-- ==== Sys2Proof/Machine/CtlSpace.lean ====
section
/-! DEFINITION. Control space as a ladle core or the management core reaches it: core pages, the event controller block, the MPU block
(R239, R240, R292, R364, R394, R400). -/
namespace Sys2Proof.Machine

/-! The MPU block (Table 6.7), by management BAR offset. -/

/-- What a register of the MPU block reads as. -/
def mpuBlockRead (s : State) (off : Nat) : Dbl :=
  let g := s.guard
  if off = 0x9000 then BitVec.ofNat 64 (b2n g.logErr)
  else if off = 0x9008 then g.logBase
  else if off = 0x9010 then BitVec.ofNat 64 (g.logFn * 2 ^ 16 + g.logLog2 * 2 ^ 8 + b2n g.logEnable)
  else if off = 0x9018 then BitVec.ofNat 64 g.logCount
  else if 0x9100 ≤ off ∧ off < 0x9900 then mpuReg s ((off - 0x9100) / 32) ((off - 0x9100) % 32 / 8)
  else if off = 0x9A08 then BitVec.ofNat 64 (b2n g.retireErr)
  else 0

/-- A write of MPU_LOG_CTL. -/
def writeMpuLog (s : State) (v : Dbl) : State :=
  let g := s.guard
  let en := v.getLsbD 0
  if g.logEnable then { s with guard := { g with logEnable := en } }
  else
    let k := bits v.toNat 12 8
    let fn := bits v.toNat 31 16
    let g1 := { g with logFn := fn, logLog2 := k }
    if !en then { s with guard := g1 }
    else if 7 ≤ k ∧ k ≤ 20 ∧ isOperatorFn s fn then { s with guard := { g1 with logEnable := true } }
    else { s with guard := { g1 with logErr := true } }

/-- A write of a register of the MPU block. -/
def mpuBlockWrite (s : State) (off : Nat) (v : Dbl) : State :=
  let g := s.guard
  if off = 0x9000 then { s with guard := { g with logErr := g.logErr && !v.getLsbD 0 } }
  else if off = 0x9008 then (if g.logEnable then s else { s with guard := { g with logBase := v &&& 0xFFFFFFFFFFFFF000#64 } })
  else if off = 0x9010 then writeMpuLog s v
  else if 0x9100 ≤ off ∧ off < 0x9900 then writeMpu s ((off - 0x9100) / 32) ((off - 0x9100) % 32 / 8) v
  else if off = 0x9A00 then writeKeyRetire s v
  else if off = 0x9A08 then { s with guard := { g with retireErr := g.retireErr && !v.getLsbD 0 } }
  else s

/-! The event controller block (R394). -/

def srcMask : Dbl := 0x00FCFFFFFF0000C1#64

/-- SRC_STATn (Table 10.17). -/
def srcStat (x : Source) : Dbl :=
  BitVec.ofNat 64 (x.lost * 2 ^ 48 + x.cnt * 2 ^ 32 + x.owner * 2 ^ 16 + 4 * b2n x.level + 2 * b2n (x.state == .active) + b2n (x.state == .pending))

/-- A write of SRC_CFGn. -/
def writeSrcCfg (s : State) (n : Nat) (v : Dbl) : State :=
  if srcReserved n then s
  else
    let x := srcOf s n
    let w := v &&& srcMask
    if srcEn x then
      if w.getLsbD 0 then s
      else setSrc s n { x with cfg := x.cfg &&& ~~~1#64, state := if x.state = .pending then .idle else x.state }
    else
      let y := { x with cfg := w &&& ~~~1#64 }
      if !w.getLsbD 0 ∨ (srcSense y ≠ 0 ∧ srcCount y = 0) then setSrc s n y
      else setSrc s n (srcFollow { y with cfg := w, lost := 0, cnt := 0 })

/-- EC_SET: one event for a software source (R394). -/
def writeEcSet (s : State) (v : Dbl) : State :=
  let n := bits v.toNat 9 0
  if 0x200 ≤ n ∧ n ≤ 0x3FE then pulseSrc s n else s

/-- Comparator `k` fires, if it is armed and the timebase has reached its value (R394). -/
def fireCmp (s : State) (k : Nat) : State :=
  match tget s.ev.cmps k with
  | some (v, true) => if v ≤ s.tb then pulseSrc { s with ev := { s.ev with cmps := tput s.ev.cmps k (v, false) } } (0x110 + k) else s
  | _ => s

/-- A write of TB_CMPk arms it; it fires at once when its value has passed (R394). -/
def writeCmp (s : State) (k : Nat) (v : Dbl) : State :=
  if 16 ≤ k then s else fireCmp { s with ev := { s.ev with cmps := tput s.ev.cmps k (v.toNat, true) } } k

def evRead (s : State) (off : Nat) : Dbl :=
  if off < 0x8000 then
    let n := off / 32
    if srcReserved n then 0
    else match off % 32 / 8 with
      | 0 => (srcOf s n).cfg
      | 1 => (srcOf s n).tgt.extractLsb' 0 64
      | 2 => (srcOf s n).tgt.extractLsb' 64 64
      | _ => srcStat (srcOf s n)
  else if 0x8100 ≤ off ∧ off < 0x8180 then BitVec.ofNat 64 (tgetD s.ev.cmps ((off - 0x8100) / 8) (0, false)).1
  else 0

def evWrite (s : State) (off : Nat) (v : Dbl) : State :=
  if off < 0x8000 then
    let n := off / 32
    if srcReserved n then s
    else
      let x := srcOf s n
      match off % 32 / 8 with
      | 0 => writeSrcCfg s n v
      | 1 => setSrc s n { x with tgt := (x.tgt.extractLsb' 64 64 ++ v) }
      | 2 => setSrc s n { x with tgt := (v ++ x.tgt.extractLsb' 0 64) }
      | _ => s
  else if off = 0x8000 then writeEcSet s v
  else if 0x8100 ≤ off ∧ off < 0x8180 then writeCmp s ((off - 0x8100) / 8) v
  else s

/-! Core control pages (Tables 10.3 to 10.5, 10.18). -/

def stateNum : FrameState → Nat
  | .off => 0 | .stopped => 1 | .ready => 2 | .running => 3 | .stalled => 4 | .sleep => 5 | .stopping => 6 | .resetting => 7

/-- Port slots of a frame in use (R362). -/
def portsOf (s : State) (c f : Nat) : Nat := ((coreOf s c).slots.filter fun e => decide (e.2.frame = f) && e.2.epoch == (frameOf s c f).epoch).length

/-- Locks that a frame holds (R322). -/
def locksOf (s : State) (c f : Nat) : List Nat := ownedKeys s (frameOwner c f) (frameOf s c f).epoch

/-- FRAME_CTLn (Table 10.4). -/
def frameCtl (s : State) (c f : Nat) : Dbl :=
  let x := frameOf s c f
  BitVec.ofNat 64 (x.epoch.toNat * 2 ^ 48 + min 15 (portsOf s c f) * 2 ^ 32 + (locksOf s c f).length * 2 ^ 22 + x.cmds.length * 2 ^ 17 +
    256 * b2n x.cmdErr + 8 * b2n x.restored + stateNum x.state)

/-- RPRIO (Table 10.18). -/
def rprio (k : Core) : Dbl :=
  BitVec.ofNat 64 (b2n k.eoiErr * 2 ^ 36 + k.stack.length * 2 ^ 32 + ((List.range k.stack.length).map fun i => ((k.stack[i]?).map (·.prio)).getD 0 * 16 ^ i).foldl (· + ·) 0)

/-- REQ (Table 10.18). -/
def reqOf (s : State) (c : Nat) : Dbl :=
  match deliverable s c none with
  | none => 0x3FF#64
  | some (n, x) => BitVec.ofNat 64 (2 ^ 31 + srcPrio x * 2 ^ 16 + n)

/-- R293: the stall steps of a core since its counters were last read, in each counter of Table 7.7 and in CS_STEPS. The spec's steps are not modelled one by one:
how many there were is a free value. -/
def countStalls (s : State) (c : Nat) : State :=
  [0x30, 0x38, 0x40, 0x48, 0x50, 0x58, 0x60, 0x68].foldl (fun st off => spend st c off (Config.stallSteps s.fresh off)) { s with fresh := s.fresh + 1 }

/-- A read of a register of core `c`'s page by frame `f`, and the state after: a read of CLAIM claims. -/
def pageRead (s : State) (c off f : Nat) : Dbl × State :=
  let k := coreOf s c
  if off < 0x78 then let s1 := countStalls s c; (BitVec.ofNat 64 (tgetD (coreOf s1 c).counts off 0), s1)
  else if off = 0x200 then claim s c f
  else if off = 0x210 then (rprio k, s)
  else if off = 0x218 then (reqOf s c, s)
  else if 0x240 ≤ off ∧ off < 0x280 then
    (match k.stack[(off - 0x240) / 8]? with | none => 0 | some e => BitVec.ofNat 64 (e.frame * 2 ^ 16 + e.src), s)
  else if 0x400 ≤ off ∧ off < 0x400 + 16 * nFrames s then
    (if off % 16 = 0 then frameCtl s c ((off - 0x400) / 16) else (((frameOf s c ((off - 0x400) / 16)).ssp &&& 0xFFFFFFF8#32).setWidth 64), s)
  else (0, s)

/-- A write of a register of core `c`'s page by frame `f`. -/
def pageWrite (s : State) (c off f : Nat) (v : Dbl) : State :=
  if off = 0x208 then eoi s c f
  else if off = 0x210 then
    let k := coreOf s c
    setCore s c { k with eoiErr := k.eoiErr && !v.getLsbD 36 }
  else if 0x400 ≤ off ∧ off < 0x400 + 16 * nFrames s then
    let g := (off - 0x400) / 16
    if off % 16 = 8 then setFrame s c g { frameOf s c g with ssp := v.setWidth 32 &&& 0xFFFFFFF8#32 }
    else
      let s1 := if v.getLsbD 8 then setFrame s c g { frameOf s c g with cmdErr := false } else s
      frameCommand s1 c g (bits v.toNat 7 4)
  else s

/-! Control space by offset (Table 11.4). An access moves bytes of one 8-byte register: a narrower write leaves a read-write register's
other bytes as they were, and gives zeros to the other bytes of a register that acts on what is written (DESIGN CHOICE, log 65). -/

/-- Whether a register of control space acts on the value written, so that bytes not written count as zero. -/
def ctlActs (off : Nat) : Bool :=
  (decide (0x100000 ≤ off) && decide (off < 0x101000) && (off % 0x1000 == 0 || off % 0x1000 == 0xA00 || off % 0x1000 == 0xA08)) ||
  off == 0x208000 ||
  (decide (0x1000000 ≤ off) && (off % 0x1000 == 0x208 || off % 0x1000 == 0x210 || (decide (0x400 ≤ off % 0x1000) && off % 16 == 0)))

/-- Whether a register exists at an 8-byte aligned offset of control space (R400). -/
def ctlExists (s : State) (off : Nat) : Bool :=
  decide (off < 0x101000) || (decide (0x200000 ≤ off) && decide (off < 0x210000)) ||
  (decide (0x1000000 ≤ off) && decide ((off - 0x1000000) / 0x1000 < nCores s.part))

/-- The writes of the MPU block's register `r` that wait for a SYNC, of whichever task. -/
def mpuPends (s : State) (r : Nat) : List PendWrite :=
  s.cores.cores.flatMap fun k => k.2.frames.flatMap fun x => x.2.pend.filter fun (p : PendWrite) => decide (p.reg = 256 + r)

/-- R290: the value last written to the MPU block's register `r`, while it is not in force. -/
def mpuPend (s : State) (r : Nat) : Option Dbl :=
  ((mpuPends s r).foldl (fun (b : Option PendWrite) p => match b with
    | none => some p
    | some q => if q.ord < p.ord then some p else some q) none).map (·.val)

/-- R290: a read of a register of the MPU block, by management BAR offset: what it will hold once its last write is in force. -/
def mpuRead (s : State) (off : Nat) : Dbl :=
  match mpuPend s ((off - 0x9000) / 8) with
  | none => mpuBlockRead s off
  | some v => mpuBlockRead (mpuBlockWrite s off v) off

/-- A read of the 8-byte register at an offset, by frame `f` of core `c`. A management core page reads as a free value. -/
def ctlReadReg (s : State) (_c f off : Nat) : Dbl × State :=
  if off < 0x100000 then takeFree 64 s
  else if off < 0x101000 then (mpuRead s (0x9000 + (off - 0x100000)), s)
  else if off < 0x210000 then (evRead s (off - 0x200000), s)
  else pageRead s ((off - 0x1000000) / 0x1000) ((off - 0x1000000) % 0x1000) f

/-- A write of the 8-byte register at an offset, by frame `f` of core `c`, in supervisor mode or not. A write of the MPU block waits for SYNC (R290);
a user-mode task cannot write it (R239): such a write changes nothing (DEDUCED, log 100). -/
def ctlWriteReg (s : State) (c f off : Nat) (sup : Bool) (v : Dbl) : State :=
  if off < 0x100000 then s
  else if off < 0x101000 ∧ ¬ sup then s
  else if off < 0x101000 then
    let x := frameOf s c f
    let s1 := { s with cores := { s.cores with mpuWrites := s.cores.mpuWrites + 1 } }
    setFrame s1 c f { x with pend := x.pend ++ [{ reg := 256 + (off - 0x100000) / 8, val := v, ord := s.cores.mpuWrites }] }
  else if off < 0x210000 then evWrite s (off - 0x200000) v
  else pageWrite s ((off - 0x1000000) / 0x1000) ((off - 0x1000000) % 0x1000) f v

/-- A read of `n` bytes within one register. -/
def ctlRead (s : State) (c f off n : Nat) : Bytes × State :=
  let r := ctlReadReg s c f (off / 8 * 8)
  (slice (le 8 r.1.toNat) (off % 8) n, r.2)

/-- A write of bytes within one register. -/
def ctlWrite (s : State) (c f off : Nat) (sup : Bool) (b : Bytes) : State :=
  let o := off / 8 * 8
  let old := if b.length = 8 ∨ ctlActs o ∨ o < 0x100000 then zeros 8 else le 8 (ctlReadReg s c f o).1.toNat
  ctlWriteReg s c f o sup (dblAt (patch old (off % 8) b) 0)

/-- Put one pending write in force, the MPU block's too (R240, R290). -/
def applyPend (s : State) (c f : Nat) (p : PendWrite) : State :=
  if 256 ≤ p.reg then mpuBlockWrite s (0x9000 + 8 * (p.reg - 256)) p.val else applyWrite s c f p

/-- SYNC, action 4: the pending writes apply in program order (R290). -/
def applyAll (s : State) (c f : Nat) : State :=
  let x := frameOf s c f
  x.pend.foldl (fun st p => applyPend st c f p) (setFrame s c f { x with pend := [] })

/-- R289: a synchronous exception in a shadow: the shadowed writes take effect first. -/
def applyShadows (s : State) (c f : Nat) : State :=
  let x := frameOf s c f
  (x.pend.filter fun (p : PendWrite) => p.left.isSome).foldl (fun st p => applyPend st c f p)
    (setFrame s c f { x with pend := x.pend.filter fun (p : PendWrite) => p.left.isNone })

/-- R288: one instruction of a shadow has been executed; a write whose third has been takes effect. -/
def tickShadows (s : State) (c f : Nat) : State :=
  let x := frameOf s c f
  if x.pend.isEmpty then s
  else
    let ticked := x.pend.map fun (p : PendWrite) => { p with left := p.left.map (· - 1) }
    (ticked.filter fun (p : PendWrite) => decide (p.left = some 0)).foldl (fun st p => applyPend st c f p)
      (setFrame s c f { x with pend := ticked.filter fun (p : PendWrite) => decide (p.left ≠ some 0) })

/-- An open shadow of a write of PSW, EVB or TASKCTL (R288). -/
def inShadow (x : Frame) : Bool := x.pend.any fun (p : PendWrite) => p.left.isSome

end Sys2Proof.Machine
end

----

#### [EXERCISE OBJECTIVE]
Exact reproduction is required. Give the lines of the data from its first line through the line containing "else if off = 0x9010 then writeMpuLog s v", and no others.

#### [THE ANSWER]
-- ==== Sys2Proof/Machine/CtlSpace.lean ====
section
/-! DEFINITION. Control space as a ladle core or the management core reaches it: core pages, the event controller block, the MPU block
(R239, R240, R292, R364, R394, R400). -/
namespace Sys2Proof.Machine

/-! The MPU block (Table 6.7), by management BAR offset. -/

/-- What a register of the MPU block reads as. -/
def mpuBlockRead (s : State) (off : Nat) : Dbl :=
  let g := s.guard
  if off = 0x9000 then BitVec.ofNat 64 (b2n g.logErr)
  else if off = 0x9008 then g.logBase
  else if off = 0x9010 then BitVec.ofNat 64 (g.logFn * 2 ^ 16 + g.logLog2 * 2 ^ 8 + b2n g.logEnable)
  else if off = 0x9018 then BitVec.ofNat 64 g.logCount
  else if 0x9100 ≤ off ∧ off < 0x9900 then mpuReg s ((off - 0x9100) / 32) ((off - 0x9100) % 32 / 8)
  else if off = 0x9A08 then BitVec.ofNat 64 (b2n g.retireErr)
  else 0

/-- A write of MPU_LOG_CTL. -/
def writeMpuLog (s : State) (v : Dbl) : State :=
  let g := s.guard
  let en := v.getLsbD 0
  if g.logEnable then { s with guard := { g with logEnable := en } }
  else
    let k := bits v.toNat 12 8
    let fn := bits v.toNat 31 16
    let g1 := { g with logFn := fn, logLog2 := k }
    if !en then { s with guard := g1 }
    else if 7 ≤ k ∧ k ≤ 20 ∧ isOperatorFn s fn then { s with guard := { g1 with logEnable := true } }
    else { s with guard := { g1 with logErr := true } }

/-- A write of a register of the MPU block. -/
def mpuBlockWrite (s : State) (off : Nat) (v : Dbl) : State :=
  let g := s.guard
  if off = 0x9000 then { s with guard := { g with logErr := g.logErr && !v.getLsbD 0 } }
  else if off = 0x9008 then (if g.logEnable then s else { s with guard := { g with logBase := v &&& 0xFFFFFFFFFFFFF000#64 } })
  else if off = 0x9010 then writeMpuLog s v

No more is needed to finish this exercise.